### Exercise objective
Where in the data does the word "joining" appear? Find those lines and copy them.

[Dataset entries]
------------------------------------------------------------------------

-- ==== Sys2Proof/Machine/PartsLanes.lean ====
section
/-! DEFINITION. The parts of the state that chapters 5 and 6 give: running lanes, and the analogue engines. -/

namespace Sys2Proof.Machine

/-- A running lane (R160). `cls` is 0 RF band, 1 LF band, 2 channel; `k` holds m for a channel lane; `parent` is the
index of its band lane; `nco` is in units of 1/10,240 Hz; `bank` is none where no FIR runs; `unsettled` is the count of
R156 at the last start; `users` lists the slots it serves and `joining` those that migrate to it; `markedNs` is R151's
marked time of the last tick. -/
structure Lane where
  cls       : Nat
  index     : Nat
  input     : Nat
  k         : Nat
  parent    : Nat
  bank      : Option Nat
  nco       : Int
  w         : Int
  unsettled : Nat
  firSat    : Nat
  impaired  : Nat
  rawSat    : Nat
  markedNs  : Nat
  carriers  : List StrongCarrier
  users     : List Nat
  joining   : List Nat
  dedicated : Bool
  startDt   : W64
  deriving DecidableEq, Repr

/-- An analogue engine (R161 to R187) of one service: pilot, RDS synchronisation, SYNC lock, and the last time-code frame's failure
reason and label; then the counts of Table 6.9 that the block makes: ticks with the pilot and with SYNC lock, RDS blocks by
confidence, groups, E blocks and losses, and time-code symbols and frames, the failed ones by reason 1 to 6. -/
structure AnalogueSt where
  pilot      : Bool
  rdsSync    : Bool
  syncLock   : Bool
  tcReason   : Option Nat
  tcLabel    : Option W64
  pilotTicks : Nat
  lockTicks  : Nat
  conf       : List Nat
  groups     : Nat
  eBlocks    : Nat
  rdsLosses  : Nat
  symOk      : Nat
  symBad     : Nat
  tcGood     : Nat
  tcBad      : List Nat
  deriving DecidableEq, Repr

end Sys2Proof.Machine
end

------------------------------------------------------------------------

### Exercise response
R156 at the last start; `users` lists the slots it serves and `joining` those that migrate to it; `markedNs` is R151's
  joining   : List Nat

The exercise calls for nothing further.